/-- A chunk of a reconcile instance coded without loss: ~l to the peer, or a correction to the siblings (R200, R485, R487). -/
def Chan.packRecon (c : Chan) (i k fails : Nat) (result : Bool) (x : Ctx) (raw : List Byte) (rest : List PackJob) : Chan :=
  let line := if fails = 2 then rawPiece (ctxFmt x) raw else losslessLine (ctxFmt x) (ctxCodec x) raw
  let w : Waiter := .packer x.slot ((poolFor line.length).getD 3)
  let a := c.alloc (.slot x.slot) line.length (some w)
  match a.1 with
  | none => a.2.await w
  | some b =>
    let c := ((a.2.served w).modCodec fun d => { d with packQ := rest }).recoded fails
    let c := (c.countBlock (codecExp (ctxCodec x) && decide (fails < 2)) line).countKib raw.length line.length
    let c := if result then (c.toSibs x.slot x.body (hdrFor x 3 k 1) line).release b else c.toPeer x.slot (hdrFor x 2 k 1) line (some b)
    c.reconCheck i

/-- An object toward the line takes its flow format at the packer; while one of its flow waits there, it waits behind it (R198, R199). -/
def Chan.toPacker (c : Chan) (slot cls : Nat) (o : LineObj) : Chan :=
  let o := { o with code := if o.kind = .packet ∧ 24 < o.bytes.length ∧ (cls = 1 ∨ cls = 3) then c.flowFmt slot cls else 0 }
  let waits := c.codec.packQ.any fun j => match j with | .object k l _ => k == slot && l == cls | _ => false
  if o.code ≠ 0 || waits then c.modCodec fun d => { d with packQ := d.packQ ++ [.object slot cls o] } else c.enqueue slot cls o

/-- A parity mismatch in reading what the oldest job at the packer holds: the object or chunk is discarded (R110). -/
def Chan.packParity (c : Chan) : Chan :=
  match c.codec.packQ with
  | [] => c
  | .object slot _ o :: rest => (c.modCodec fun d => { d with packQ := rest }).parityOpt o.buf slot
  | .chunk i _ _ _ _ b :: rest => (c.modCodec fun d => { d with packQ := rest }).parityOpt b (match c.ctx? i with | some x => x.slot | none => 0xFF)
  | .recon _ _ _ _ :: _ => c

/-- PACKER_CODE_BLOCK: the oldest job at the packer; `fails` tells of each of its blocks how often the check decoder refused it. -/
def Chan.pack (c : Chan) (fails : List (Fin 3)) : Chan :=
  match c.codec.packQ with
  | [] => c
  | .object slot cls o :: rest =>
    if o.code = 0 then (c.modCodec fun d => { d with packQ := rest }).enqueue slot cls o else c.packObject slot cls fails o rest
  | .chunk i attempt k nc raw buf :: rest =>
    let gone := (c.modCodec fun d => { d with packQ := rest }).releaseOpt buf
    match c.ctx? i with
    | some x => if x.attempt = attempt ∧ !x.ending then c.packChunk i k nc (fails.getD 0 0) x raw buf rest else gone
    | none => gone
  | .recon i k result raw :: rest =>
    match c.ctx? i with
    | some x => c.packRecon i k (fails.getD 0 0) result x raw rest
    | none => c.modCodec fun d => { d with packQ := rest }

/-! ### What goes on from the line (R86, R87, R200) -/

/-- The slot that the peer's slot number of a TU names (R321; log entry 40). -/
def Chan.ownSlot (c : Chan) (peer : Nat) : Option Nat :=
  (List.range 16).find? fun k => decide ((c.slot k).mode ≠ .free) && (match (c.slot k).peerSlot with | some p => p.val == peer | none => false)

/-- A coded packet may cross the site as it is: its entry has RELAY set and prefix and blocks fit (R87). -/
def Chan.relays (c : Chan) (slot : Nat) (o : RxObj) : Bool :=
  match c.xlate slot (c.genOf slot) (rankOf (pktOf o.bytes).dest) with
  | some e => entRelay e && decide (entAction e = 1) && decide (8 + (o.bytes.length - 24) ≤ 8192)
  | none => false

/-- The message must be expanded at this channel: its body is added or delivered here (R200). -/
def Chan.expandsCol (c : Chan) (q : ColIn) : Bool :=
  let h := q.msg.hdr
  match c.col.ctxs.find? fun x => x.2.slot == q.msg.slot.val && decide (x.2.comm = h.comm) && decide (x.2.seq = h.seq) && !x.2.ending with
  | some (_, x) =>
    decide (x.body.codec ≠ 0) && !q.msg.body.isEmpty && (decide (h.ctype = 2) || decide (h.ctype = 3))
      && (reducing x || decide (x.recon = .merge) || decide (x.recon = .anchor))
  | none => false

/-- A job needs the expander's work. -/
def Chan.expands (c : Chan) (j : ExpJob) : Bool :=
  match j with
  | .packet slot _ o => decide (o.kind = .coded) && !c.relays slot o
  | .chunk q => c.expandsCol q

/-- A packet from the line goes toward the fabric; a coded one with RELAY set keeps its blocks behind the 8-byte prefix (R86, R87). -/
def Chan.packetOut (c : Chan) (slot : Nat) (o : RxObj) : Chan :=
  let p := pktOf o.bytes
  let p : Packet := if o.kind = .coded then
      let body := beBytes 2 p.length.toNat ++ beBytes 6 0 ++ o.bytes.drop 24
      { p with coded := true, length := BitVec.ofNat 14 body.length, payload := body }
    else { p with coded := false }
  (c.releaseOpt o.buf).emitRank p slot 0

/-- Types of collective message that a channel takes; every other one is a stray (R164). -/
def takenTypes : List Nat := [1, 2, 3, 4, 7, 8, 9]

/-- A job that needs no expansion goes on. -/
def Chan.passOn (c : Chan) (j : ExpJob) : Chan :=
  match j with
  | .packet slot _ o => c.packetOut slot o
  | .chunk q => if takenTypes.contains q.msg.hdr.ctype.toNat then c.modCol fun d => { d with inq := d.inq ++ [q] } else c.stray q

---

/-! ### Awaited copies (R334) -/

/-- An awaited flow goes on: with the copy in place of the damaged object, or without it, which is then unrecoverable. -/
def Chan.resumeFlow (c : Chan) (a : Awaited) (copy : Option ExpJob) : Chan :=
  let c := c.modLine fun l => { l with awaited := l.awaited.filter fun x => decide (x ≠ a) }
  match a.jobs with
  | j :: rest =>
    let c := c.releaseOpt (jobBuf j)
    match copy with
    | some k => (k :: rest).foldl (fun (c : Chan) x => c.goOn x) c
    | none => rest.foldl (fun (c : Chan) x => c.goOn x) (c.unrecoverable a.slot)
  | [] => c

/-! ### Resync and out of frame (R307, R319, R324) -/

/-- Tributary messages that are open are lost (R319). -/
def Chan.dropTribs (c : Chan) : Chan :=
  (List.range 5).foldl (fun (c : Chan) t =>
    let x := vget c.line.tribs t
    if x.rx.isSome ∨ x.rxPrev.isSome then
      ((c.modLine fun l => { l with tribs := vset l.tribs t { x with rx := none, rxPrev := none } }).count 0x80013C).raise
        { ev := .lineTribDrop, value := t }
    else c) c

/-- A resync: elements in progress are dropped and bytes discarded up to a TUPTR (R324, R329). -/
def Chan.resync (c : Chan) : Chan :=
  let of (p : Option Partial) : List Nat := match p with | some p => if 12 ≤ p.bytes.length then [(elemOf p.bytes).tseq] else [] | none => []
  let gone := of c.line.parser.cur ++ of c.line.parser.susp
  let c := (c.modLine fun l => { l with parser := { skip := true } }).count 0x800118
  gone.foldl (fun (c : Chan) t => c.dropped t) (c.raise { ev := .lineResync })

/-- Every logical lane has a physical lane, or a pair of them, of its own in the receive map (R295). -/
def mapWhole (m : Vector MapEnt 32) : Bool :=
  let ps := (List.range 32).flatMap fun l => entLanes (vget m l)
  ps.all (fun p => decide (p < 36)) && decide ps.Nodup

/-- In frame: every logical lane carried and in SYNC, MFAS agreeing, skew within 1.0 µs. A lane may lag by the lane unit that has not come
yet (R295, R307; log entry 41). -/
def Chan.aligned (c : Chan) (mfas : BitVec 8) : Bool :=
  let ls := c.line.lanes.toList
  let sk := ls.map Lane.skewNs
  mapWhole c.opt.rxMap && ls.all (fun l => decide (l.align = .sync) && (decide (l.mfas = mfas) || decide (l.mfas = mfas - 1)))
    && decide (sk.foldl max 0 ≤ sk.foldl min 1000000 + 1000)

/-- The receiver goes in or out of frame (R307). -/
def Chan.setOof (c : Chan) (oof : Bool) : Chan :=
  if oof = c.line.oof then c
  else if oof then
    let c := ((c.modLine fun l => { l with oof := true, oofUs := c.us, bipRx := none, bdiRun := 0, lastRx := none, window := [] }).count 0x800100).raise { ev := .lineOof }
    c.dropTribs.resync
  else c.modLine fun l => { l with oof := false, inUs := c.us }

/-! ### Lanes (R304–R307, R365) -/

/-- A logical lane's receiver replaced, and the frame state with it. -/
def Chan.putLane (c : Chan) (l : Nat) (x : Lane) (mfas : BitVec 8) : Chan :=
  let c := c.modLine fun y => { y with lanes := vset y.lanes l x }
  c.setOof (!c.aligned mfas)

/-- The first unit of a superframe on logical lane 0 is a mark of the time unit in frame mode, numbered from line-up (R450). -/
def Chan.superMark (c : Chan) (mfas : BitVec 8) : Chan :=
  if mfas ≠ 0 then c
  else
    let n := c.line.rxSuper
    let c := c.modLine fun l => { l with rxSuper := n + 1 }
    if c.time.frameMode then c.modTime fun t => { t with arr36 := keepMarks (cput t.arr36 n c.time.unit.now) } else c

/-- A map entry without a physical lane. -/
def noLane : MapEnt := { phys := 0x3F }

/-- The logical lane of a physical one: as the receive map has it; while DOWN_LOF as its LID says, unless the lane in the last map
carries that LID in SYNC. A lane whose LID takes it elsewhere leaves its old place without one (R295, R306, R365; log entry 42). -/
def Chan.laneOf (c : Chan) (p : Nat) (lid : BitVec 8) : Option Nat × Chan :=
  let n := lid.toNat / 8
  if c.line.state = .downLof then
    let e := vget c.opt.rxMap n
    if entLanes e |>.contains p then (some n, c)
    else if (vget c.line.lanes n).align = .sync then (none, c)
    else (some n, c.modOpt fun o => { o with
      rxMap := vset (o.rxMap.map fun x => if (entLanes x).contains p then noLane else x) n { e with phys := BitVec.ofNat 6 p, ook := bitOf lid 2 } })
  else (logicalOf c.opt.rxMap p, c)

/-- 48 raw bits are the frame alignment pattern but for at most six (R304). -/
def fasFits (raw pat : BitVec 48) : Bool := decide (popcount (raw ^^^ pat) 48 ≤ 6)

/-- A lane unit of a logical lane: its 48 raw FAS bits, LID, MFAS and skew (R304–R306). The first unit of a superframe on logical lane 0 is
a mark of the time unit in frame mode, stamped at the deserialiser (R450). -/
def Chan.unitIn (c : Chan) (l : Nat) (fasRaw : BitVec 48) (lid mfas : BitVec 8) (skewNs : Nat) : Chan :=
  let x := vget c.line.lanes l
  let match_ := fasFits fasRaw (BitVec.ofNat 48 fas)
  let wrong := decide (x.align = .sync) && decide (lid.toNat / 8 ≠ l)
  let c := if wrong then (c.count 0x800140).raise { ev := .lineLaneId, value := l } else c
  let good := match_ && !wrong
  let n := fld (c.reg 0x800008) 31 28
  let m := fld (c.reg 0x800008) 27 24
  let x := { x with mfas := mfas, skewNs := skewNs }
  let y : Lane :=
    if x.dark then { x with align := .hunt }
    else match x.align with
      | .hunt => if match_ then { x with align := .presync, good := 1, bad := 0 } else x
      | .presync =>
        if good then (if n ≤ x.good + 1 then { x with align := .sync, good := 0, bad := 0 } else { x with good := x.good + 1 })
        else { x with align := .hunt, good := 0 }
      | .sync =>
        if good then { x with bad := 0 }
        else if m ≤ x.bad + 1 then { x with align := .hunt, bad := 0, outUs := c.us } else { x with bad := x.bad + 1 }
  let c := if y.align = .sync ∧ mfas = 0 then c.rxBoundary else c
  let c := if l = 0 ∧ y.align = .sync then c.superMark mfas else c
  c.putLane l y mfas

...

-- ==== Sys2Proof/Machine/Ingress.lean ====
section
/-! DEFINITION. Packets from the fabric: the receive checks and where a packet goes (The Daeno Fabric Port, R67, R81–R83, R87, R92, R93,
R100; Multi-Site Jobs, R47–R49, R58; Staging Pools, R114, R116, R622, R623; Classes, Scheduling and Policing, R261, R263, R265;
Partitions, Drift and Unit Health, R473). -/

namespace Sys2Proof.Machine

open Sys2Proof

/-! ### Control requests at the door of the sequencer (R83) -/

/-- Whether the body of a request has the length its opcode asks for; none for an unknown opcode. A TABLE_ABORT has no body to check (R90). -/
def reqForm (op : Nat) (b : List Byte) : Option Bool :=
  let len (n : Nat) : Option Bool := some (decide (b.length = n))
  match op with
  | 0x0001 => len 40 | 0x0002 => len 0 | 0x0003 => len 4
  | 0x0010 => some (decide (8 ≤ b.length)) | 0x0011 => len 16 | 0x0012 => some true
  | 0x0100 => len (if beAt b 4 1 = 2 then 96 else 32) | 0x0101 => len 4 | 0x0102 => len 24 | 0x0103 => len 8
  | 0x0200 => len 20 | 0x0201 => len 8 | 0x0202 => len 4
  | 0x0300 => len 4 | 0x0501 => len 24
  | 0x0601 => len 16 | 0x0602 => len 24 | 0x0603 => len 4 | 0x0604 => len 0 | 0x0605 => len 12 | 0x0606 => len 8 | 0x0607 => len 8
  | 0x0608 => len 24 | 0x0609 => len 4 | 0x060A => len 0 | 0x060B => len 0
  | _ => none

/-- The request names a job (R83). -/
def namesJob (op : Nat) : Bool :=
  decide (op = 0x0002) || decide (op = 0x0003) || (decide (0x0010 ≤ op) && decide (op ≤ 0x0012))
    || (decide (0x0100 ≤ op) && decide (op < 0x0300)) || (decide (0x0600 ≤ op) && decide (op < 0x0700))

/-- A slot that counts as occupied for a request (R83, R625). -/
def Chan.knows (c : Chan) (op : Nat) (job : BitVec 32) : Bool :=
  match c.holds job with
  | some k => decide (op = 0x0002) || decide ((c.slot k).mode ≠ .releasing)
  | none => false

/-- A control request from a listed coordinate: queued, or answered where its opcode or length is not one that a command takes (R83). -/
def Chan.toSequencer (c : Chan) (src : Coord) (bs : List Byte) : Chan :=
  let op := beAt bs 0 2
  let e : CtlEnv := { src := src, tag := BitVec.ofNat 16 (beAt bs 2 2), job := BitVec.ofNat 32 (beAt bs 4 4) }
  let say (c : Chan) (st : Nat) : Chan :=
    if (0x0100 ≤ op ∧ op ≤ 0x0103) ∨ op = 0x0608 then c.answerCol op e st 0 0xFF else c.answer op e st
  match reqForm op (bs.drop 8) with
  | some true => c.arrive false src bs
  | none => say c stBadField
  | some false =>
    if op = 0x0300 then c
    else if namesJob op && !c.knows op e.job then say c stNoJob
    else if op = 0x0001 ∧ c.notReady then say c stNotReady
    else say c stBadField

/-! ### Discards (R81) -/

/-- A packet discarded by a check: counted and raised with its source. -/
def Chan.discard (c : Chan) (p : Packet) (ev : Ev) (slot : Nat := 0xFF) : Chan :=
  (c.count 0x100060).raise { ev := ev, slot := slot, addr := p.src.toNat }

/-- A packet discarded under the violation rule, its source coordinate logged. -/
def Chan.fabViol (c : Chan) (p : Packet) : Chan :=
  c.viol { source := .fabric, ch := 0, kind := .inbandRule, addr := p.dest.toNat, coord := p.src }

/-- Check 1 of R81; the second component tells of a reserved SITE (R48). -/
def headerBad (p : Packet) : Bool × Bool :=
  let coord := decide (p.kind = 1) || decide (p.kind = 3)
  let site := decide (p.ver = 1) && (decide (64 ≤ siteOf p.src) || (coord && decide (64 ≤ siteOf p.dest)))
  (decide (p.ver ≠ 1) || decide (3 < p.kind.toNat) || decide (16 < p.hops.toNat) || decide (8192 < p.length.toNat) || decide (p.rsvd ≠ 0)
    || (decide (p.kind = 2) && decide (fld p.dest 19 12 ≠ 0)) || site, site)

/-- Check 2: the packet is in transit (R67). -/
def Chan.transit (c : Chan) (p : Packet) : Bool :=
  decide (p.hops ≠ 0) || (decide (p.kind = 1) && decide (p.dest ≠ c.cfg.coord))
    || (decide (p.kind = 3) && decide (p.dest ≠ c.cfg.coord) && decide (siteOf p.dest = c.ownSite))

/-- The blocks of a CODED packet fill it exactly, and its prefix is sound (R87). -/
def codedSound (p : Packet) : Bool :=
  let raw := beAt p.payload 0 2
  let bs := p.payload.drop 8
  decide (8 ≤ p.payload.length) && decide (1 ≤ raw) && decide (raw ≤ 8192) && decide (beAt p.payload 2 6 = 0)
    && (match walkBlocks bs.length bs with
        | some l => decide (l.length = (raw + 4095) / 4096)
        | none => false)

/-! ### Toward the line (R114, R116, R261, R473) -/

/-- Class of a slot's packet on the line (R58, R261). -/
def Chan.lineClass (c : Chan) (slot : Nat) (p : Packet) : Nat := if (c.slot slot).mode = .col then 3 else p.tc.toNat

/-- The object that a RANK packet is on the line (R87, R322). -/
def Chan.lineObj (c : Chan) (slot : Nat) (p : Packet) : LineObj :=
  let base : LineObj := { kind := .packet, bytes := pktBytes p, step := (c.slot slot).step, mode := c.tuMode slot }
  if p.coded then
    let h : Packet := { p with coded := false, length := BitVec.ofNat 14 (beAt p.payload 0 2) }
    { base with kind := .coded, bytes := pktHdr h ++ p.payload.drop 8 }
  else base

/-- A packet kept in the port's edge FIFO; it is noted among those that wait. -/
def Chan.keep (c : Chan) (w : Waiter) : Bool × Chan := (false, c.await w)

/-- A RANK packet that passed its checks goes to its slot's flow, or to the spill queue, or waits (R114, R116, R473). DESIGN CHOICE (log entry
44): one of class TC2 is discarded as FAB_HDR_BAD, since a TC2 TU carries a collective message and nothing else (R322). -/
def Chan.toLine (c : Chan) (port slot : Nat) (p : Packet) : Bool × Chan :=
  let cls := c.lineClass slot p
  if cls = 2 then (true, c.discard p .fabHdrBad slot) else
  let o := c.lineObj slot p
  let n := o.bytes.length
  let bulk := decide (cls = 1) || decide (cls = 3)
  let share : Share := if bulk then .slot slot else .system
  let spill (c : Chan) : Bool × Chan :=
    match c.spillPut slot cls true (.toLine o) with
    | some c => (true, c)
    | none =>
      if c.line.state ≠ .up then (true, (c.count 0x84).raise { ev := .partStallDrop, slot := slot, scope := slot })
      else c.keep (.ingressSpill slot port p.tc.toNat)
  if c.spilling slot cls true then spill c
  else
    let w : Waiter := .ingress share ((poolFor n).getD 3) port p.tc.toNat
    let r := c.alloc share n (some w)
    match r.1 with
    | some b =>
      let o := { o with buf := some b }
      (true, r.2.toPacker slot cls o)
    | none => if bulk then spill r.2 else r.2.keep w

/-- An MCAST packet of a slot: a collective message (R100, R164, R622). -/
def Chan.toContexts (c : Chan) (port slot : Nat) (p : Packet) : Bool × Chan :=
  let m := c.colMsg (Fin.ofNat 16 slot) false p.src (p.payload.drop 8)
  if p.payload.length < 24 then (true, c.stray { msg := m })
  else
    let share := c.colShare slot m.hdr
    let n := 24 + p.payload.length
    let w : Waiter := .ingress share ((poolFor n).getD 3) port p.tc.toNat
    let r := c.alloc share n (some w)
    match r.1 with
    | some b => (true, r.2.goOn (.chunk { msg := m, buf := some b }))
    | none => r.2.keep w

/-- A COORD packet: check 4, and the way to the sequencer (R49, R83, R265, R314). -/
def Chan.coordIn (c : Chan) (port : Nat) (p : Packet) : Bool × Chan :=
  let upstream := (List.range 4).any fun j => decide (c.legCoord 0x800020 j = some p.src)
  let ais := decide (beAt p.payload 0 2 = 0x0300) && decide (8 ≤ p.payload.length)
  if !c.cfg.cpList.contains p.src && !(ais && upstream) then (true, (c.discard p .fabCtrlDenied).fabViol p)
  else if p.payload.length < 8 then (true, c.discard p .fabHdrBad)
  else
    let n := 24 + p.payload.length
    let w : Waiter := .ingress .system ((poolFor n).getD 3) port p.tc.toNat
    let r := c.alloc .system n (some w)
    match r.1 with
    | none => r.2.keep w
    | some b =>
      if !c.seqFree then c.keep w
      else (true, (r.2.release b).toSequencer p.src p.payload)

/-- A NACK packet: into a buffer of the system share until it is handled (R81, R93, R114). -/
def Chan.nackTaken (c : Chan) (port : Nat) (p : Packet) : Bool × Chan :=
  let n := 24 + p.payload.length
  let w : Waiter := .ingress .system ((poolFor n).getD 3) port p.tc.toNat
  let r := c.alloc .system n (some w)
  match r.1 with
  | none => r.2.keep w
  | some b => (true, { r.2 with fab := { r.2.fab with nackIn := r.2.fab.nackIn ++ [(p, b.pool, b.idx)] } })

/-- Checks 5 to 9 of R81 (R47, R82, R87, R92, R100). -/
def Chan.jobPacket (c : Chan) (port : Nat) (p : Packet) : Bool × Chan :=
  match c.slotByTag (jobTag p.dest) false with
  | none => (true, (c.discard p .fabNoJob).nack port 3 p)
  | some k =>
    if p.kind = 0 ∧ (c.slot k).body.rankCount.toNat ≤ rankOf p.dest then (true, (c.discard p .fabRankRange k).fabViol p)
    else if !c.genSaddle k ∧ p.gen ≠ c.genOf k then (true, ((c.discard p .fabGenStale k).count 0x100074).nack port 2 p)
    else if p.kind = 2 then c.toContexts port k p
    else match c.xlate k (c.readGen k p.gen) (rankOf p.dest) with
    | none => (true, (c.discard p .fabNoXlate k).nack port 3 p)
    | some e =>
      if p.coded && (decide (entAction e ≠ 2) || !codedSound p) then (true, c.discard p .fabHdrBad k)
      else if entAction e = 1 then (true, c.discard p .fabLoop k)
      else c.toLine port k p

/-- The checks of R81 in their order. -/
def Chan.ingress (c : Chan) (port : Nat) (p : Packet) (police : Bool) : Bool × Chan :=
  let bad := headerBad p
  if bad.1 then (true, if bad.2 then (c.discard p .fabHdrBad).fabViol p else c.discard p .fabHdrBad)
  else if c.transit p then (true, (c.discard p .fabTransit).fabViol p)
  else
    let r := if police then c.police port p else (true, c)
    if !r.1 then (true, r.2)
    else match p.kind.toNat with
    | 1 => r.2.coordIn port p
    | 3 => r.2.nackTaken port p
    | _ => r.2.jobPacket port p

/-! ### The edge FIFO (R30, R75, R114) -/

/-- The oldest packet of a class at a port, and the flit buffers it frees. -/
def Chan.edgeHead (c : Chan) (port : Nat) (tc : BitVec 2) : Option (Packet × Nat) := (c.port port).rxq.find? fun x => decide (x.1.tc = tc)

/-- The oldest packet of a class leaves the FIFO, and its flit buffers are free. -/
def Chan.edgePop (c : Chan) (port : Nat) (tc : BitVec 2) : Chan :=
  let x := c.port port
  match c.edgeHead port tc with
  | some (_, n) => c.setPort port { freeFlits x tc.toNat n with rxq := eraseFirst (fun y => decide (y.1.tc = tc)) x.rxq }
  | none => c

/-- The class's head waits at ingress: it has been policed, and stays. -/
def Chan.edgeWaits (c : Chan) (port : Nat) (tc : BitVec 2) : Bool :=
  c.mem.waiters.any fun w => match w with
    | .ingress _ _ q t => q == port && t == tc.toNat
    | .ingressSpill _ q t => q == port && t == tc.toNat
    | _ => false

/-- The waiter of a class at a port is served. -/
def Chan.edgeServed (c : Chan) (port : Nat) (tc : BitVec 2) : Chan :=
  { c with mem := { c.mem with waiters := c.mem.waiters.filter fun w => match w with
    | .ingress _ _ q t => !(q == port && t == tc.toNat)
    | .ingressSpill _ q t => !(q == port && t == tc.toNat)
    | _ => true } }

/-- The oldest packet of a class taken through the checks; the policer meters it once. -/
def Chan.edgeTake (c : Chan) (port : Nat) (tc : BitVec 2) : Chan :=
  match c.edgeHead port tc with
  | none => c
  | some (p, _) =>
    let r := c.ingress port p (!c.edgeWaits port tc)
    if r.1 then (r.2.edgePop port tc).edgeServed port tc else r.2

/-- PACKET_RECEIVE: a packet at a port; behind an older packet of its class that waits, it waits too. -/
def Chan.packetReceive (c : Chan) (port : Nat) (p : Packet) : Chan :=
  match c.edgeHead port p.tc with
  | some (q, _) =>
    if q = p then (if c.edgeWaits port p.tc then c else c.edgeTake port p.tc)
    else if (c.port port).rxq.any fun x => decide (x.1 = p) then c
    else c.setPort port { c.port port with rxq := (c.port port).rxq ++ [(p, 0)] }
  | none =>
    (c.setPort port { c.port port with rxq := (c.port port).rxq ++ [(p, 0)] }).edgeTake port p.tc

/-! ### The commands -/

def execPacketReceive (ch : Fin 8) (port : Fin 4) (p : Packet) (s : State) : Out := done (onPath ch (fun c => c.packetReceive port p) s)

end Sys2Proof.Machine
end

== About this task ==
Among the entries above, the line containing "(List.range 16).find? fun", the line containing "some (_, x) =>", and all lines between them are to be restated word for word; nothing else belongs in the reply.

== Task answer ==
  (List.range 16).find? fun k => decide ((c.slot k).mode ≠ .free) && (match (c.slot k).peerSlot with | some p => p.val == peer | none => false)

/-- A coded packet may cross the site as it is: its entry has RELAY set and prefix and blocks fit (R87). -/
def Chan.relays (c : Chan) (slot : Nat) (o : RxObj) : Bool :=
  match c.xlate slot (c.genOf slot) (rankOf (pktOf o.bytes).dest) with
  | some e => entRelay e && decide (entAction e = 1) && decide (8 + (o.bytes.length - 24) ≤ 8192)
  | none => false

/-- The message must be expanded at this channel: its body is added or delivered here (R200). -/
def Chan.expandsCol (c : Chan) (q : ColIn) : Bool :=
  let h := q.msg.hdr
  match c.col.ctxs.find? fun x => x.2.slot == q.msg.slot.val && decide (x.2.comm = h.comm) && decide (x.2.seq = h.seq) && !x.2.ending with
  | some (_, x) =>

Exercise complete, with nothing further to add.